## WHAT IS NEEDED
Copy out every line of the listing in which "decodeTableWord" appears.

RECORDS TO PROCESS START

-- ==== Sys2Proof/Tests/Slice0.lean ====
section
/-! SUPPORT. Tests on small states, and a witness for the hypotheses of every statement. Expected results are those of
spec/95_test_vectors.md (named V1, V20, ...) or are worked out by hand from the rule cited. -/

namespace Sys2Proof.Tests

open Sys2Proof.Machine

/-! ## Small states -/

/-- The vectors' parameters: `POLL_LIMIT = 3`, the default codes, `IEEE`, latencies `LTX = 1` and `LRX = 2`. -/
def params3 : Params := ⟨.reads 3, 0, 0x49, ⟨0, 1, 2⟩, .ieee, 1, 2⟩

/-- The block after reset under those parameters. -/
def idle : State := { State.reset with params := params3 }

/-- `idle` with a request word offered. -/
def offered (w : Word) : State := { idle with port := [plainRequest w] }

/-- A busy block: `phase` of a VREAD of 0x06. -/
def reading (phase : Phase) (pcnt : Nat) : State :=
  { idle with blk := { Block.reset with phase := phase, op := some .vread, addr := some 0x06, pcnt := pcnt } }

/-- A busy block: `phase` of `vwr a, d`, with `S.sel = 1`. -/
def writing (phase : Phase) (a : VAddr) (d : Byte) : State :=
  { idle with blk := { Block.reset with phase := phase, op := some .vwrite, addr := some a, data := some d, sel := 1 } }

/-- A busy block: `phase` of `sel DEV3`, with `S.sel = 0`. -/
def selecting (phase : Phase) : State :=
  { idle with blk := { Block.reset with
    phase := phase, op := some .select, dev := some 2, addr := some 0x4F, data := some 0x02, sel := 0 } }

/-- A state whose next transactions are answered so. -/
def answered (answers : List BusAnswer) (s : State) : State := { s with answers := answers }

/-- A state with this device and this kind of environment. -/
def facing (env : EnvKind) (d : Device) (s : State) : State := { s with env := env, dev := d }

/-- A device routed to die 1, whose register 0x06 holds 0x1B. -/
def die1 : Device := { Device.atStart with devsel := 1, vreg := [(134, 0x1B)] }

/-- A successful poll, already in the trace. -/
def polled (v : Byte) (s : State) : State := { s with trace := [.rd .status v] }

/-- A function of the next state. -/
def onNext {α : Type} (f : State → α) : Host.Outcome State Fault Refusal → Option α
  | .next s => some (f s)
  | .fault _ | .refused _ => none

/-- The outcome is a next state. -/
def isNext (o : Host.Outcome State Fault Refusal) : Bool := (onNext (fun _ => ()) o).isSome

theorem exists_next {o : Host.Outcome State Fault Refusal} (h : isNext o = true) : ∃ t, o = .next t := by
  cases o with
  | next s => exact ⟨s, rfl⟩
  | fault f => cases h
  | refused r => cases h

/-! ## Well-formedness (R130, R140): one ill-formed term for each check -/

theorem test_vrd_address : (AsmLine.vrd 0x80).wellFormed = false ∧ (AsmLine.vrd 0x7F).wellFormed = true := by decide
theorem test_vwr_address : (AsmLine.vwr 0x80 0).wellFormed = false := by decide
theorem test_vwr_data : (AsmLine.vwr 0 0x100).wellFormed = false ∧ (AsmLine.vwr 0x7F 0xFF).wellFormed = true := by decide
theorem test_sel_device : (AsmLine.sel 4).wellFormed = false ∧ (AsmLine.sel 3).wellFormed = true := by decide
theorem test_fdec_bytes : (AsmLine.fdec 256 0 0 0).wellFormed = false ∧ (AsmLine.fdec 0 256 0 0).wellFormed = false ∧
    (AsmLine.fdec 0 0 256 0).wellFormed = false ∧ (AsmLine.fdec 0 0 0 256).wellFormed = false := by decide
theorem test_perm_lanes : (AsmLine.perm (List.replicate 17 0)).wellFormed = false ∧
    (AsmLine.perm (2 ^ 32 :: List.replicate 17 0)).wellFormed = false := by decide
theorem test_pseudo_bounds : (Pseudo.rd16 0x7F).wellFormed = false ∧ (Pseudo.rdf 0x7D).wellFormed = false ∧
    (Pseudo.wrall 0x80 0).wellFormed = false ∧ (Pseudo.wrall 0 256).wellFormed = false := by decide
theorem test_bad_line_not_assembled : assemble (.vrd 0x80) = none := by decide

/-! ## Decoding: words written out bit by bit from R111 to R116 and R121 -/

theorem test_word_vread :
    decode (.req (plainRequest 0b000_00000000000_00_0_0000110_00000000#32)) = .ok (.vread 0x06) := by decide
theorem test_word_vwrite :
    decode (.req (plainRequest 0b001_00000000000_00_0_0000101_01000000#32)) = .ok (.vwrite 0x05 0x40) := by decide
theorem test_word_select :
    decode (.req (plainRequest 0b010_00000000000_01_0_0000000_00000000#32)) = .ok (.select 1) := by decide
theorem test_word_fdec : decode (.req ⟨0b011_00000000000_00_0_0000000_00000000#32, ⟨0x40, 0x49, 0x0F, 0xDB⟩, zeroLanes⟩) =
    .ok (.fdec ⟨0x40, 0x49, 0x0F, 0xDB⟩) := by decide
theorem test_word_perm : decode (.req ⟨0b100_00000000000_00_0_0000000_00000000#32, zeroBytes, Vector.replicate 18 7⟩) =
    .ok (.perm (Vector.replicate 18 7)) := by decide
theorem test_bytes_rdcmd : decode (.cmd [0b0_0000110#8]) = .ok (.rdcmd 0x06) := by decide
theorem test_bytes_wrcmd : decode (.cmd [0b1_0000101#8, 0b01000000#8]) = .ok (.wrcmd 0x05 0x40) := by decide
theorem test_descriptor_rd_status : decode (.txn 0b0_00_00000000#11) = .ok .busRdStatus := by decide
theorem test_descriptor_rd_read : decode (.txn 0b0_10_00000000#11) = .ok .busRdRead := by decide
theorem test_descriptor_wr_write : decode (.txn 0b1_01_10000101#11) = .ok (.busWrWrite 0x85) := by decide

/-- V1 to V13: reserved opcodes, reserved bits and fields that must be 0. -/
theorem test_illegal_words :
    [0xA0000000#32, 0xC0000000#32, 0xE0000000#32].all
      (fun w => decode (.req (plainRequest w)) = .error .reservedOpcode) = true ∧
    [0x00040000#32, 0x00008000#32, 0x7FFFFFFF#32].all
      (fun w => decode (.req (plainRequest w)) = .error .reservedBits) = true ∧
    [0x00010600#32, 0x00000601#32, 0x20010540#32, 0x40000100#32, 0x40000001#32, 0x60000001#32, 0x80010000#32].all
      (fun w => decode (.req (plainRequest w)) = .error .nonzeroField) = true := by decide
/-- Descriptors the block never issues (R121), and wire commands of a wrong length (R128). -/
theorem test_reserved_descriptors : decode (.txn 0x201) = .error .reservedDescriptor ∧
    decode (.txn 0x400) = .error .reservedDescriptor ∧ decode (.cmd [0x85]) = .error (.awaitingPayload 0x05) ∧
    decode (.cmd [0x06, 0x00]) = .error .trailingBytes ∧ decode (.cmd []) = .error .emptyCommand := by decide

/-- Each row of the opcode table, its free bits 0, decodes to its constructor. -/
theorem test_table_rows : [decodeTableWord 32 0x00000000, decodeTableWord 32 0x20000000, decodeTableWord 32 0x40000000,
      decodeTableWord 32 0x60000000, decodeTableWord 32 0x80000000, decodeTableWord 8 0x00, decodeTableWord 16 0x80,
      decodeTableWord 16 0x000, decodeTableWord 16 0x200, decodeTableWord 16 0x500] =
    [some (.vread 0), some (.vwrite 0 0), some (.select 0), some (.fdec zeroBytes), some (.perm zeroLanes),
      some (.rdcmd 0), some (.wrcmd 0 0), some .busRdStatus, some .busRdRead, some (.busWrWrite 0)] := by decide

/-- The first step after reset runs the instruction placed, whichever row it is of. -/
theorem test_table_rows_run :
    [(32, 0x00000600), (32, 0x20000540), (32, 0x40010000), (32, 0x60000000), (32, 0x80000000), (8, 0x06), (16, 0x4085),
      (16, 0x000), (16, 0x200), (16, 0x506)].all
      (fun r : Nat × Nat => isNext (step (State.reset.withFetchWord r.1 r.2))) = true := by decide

RECORDS TO PROCESS END
RECORDS TO PROCESS START

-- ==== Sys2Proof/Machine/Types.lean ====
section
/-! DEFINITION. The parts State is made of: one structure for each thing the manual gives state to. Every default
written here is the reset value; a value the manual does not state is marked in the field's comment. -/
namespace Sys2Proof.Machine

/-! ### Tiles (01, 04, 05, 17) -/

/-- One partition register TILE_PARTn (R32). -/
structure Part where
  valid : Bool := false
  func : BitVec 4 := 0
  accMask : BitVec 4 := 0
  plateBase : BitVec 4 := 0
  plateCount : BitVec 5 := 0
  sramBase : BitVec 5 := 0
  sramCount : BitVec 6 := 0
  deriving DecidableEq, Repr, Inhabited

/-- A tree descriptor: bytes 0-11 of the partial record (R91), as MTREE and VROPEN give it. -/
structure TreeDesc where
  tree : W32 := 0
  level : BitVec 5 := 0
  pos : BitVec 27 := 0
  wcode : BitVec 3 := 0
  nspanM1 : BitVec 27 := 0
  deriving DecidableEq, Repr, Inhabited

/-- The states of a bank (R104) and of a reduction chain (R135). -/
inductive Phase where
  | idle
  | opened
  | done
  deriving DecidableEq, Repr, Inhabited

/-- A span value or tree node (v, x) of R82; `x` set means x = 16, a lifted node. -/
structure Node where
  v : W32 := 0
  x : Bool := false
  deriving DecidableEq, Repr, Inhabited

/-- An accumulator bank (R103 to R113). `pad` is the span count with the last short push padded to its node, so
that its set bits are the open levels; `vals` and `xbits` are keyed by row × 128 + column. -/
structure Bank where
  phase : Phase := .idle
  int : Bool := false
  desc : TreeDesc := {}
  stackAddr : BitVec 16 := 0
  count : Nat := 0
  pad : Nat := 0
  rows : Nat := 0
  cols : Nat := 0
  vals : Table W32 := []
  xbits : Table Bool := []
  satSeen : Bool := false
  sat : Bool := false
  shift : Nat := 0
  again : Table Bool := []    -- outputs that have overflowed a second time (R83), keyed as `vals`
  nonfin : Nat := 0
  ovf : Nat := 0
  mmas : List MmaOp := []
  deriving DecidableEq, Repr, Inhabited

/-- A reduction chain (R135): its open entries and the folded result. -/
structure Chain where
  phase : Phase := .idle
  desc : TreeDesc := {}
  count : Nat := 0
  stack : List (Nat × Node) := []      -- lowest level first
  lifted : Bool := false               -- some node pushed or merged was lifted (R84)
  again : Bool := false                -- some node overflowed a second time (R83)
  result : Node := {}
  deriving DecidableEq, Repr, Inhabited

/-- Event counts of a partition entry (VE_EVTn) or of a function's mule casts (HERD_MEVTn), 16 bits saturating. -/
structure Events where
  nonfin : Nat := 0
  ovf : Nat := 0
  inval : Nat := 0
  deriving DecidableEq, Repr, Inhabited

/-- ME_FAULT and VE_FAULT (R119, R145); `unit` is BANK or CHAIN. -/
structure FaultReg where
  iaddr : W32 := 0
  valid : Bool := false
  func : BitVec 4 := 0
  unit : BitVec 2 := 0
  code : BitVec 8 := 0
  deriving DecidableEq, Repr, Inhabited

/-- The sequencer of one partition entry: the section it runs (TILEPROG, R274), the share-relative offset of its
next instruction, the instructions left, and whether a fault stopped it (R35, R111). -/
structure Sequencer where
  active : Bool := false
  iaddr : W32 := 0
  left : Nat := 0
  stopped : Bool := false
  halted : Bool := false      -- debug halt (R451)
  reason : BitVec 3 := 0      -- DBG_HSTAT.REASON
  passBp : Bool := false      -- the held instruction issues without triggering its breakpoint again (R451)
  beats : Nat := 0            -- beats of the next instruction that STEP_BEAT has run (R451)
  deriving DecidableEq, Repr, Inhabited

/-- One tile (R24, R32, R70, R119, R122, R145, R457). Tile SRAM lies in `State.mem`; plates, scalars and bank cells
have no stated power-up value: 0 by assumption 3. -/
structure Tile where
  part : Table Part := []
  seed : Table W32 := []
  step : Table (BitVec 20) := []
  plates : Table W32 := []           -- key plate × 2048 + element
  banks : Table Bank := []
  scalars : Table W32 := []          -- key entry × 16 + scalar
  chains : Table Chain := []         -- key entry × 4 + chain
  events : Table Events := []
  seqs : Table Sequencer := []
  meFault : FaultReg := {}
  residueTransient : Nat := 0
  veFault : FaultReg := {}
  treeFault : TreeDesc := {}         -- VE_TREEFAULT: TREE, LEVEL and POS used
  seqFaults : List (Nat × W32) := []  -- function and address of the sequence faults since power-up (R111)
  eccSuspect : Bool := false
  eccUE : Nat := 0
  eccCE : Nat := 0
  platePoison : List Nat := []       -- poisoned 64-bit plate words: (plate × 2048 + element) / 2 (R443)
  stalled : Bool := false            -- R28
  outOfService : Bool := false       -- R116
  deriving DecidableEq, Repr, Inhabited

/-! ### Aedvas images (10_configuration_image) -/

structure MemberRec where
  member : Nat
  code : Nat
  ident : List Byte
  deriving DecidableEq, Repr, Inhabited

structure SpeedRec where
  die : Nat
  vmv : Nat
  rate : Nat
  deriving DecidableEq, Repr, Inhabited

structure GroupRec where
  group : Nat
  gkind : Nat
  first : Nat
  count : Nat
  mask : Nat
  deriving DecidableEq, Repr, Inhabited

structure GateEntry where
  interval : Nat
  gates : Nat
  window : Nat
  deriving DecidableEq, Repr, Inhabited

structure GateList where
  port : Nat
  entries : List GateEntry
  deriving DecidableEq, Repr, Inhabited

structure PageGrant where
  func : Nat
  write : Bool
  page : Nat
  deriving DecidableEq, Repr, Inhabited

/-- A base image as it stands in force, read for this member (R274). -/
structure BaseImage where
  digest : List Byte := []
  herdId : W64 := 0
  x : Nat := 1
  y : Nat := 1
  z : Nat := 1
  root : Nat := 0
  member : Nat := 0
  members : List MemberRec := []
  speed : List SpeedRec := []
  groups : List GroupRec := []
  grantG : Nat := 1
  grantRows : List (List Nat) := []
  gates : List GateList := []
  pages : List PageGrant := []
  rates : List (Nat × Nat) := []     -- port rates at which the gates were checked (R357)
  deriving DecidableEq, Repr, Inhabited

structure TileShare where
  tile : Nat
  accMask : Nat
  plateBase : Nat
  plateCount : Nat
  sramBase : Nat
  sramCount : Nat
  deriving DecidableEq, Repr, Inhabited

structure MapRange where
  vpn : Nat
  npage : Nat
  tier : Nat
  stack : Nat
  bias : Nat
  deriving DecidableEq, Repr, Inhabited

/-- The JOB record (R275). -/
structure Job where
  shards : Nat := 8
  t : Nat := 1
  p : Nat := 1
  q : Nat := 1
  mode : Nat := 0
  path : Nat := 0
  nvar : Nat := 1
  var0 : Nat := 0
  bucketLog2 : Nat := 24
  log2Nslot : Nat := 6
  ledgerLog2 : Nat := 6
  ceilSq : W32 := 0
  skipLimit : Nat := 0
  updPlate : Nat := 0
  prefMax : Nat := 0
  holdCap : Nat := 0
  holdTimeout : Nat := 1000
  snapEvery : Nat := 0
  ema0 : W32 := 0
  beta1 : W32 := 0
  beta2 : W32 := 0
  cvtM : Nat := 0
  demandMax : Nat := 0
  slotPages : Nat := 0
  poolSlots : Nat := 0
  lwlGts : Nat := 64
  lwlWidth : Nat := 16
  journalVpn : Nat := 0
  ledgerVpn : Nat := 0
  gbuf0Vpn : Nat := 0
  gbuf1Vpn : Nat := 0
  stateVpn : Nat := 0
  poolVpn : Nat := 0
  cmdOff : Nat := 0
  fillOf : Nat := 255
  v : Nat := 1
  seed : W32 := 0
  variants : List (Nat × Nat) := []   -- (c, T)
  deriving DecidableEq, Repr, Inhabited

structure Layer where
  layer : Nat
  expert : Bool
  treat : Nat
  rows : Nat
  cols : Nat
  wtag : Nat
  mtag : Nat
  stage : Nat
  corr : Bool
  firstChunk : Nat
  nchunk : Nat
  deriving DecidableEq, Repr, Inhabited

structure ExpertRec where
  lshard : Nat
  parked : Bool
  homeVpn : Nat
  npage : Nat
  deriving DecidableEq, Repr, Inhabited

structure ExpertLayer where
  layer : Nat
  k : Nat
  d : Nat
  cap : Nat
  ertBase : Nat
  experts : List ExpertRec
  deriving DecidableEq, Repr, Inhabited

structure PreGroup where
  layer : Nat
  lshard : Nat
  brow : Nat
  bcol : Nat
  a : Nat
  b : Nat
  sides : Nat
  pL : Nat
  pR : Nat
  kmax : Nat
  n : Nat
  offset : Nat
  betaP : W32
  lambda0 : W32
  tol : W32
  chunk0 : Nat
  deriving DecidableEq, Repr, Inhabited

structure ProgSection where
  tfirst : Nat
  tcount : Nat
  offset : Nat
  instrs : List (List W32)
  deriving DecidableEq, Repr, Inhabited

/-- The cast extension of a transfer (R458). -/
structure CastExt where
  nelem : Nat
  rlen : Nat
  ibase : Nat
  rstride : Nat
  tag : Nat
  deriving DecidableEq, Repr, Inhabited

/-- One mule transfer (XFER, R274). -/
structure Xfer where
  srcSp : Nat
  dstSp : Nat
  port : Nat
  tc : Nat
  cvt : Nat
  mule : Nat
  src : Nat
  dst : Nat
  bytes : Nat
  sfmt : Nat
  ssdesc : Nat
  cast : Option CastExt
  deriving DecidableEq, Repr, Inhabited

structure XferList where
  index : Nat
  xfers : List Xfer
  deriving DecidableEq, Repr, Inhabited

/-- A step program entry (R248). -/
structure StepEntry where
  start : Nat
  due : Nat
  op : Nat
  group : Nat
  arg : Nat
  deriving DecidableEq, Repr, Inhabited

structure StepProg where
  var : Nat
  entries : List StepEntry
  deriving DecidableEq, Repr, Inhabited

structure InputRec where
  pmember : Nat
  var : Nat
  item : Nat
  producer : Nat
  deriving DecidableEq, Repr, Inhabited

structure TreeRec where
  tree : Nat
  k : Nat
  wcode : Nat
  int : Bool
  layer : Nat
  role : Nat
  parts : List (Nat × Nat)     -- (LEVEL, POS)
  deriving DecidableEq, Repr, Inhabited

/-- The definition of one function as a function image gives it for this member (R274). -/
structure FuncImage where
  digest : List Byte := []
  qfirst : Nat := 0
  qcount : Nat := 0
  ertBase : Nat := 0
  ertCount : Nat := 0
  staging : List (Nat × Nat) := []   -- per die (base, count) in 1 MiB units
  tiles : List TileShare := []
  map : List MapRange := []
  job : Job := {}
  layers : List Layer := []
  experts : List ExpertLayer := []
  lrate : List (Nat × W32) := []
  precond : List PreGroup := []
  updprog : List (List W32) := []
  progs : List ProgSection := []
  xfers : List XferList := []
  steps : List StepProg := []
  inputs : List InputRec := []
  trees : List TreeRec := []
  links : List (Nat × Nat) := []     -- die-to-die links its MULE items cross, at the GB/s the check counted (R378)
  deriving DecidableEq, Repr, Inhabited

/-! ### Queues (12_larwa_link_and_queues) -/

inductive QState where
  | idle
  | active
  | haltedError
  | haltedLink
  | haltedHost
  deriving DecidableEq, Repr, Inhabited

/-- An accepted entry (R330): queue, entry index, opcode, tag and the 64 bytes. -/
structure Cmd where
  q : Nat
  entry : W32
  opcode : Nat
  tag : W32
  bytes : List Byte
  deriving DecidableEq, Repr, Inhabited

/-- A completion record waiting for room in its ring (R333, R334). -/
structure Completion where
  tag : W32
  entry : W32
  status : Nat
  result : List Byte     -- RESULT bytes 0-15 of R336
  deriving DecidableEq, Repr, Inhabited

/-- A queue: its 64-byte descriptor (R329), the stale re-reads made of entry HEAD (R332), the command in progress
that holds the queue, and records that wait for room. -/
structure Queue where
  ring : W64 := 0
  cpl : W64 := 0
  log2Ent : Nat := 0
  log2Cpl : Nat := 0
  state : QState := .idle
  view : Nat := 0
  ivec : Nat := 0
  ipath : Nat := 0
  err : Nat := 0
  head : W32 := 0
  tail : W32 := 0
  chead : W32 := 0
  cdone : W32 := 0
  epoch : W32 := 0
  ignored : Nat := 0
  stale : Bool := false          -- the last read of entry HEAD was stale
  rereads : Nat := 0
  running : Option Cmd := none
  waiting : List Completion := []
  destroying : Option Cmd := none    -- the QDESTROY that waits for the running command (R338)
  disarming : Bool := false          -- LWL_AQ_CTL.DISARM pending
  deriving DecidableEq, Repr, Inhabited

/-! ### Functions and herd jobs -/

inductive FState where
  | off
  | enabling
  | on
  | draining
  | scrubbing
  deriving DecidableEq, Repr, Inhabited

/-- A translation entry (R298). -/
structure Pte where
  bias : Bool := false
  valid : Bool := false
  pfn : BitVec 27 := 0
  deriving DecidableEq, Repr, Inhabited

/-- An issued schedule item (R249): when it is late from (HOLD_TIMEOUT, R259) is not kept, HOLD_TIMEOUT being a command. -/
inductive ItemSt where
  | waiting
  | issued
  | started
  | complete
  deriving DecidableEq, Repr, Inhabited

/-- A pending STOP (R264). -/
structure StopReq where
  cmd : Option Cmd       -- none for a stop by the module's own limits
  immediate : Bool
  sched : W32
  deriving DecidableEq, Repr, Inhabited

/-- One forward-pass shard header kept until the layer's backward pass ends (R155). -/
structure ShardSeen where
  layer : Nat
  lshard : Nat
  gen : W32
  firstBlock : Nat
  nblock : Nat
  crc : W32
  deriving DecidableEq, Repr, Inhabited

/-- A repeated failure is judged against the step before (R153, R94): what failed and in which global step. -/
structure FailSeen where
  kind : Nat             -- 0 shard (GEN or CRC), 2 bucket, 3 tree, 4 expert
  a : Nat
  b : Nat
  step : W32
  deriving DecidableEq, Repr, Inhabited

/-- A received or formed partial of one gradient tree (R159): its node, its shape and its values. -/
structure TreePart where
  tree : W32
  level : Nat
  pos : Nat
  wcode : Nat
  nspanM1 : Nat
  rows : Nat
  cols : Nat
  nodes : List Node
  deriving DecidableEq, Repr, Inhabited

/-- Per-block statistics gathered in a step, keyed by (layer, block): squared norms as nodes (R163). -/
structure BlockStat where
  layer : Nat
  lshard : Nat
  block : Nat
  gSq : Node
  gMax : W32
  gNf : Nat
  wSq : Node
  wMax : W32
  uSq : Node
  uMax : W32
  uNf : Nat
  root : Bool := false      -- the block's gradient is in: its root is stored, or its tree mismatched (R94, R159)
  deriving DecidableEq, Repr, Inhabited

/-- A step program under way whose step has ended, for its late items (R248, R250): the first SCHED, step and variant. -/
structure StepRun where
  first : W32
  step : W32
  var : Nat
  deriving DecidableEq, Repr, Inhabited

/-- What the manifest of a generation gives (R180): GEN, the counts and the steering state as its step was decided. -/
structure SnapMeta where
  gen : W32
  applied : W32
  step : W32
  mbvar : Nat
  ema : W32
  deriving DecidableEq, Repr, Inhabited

RECORDS TO PROCESS END

## TASK SOLUTION
theorem test_table_rows : [decodeTableWord 32 0x00000000, decodeTableWord 32 0x20000000, decodeTableWord 32 0x40000000,
      decodeTableWord 32 0x60000000, decodeTableWord 32 0x80000000, decodeTableWord 8 0x00, decodeTableWord 16 0x80,
      decodeTableWord 16 0x000, decodeTableWord 16 0x200, decodeTableWord 16 0x500] =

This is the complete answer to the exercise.